--- START ---

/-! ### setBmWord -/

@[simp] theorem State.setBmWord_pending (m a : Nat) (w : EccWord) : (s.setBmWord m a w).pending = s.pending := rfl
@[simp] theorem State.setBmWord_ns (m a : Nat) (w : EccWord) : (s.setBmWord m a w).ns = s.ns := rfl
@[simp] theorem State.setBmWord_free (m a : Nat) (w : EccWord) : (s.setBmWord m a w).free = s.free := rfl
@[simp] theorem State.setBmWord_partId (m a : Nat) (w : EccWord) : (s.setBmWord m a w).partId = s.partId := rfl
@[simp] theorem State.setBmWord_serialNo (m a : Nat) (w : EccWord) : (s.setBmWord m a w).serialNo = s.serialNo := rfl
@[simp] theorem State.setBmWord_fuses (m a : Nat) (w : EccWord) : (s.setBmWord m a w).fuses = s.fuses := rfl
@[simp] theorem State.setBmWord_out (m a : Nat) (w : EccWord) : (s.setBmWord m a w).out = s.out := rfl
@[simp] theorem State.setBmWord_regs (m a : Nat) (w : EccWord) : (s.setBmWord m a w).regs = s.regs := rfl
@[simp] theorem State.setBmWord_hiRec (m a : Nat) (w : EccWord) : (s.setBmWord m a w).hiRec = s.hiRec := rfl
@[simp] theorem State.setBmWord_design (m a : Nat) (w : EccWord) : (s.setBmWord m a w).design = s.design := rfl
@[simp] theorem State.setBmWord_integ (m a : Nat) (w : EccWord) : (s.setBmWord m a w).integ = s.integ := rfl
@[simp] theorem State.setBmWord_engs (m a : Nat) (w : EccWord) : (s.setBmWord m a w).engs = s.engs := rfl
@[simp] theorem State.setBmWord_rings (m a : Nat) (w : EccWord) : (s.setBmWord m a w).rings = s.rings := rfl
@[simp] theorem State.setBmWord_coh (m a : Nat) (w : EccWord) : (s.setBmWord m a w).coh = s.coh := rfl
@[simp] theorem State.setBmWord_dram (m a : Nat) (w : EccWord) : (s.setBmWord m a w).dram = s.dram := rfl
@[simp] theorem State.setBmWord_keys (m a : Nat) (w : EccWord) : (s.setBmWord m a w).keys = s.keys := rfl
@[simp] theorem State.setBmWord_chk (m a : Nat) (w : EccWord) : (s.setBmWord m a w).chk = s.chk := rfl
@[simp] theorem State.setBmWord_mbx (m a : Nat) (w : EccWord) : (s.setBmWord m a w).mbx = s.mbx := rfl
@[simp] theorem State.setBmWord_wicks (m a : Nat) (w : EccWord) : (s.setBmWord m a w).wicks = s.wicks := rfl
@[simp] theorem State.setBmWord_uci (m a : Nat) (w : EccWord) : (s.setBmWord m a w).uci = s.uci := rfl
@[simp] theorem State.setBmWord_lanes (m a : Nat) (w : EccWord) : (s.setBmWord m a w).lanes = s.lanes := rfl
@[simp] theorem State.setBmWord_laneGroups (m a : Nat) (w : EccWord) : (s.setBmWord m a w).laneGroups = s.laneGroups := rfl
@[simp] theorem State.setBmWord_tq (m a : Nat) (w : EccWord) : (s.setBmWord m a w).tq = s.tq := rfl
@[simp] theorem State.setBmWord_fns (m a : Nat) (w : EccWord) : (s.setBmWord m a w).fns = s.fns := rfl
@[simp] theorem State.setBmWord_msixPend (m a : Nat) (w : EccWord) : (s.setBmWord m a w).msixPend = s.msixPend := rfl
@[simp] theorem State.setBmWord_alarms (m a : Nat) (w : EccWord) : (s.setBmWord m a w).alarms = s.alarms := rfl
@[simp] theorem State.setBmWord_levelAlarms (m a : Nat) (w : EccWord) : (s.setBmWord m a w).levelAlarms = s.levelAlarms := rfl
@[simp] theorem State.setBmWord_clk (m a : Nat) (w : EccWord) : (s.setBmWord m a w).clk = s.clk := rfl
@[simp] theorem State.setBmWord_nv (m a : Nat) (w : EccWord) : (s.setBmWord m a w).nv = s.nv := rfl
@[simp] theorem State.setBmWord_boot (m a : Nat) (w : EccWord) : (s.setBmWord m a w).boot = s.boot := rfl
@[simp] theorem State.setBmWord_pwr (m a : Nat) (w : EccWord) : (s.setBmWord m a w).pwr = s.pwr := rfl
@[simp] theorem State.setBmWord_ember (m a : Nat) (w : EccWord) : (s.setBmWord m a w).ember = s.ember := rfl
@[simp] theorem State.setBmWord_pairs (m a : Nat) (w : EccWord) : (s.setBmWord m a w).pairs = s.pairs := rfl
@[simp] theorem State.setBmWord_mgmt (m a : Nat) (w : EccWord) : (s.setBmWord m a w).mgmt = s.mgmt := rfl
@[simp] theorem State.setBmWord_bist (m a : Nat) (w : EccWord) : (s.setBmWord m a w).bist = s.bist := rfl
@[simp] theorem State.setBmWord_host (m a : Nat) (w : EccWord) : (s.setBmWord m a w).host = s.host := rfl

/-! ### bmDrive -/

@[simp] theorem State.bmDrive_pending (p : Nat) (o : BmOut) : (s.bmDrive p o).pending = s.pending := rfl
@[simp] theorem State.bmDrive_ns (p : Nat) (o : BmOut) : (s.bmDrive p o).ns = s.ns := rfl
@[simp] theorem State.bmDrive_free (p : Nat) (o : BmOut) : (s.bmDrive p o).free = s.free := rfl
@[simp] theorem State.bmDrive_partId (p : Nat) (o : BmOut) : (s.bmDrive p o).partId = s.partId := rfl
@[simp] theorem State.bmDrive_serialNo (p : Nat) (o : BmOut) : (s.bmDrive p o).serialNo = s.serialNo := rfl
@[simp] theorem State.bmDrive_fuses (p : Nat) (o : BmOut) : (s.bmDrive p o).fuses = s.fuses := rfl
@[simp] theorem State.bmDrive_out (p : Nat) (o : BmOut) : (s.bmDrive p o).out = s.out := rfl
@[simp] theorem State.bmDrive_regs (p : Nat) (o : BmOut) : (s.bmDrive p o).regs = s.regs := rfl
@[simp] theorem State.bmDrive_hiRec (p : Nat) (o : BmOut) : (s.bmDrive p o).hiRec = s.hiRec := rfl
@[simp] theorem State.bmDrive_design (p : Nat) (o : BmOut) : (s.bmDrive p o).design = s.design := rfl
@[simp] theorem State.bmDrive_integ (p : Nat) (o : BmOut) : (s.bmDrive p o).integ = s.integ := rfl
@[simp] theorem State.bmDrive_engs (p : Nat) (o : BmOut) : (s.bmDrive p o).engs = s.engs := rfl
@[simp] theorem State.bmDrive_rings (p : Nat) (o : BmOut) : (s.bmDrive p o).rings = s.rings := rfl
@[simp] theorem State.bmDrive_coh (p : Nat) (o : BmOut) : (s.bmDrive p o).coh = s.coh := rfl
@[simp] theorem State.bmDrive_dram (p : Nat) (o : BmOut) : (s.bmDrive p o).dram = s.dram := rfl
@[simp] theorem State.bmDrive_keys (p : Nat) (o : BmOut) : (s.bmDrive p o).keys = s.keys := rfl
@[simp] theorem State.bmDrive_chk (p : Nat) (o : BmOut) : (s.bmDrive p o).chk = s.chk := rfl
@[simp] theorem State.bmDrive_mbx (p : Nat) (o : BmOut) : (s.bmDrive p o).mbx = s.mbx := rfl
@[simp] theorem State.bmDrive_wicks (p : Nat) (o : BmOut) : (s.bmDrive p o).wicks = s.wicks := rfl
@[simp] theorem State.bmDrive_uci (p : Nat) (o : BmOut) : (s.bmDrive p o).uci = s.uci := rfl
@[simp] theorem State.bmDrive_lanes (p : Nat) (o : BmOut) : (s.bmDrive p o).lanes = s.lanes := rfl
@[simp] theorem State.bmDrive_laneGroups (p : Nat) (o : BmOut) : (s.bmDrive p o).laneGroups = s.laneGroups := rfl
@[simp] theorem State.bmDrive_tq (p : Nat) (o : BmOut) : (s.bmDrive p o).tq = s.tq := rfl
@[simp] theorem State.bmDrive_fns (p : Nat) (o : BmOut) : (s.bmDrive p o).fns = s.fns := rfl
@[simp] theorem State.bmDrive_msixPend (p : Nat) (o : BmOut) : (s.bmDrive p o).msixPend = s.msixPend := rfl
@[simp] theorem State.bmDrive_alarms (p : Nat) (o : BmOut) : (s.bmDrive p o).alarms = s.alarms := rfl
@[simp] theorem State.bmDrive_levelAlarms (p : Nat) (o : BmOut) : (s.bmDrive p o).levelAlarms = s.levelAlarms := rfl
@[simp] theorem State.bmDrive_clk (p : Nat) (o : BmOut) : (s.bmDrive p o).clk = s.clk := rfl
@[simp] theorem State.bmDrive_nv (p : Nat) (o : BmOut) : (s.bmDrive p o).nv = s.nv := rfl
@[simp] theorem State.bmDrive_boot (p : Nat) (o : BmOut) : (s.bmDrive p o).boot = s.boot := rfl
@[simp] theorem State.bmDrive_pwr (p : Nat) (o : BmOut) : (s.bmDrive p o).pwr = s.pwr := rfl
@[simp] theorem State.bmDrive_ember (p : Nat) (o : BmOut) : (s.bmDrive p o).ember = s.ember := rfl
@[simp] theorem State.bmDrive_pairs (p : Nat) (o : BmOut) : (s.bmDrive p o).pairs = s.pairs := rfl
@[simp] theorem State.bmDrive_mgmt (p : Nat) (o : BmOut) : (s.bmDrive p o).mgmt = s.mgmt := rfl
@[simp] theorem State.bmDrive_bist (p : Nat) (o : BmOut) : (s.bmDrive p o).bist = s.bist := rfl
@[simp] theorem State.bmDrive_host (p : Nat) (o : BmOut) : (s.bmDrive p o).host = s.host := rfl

--- END ---

**Exercise details**
In the material above, transcribe exactly the lines beginning at the one with "o).out = s.out := rfl" and ending at the one with "o).rings = s.rings := rfl", both included.

**Result for this exercise**
@[simp] theorem State.bmDrive_out (p : Nat) (o : BmOut) : (s.bmDrive p o).out = s.out := rfl
@[simp] theorem State.bmDrive_regs (p : Nat) (o : BmOut) : (s.bmDrive p o).regs = s.regs := rfl
@[simp] theorem State.bmDrive_hiRec (p : Nat) (o : BmOut) : (s.bmDrive p o).hiRec = s.hiRec := rfl
@[simp] theorem State.bmDrive_design (p : Nat) (o : BmOut) : (s.bmDrive p o).design = s.design := rfl
@[simp] theorem State.bmDrive_integ (p : Nat) (o : BmOut) : (s.bmDrive p o).integ = s.integ := rfl
@[simp] theorem State.bmDrive_engs (p : Nat) (o : BmOut) : (s.bmDrive p o).engs = s.engs := rfl
@[simp] theorem State.bmDrive_rings (p : Nat) (o : BmOut) : (s.bmDrive p o).rings = s.rings := rfl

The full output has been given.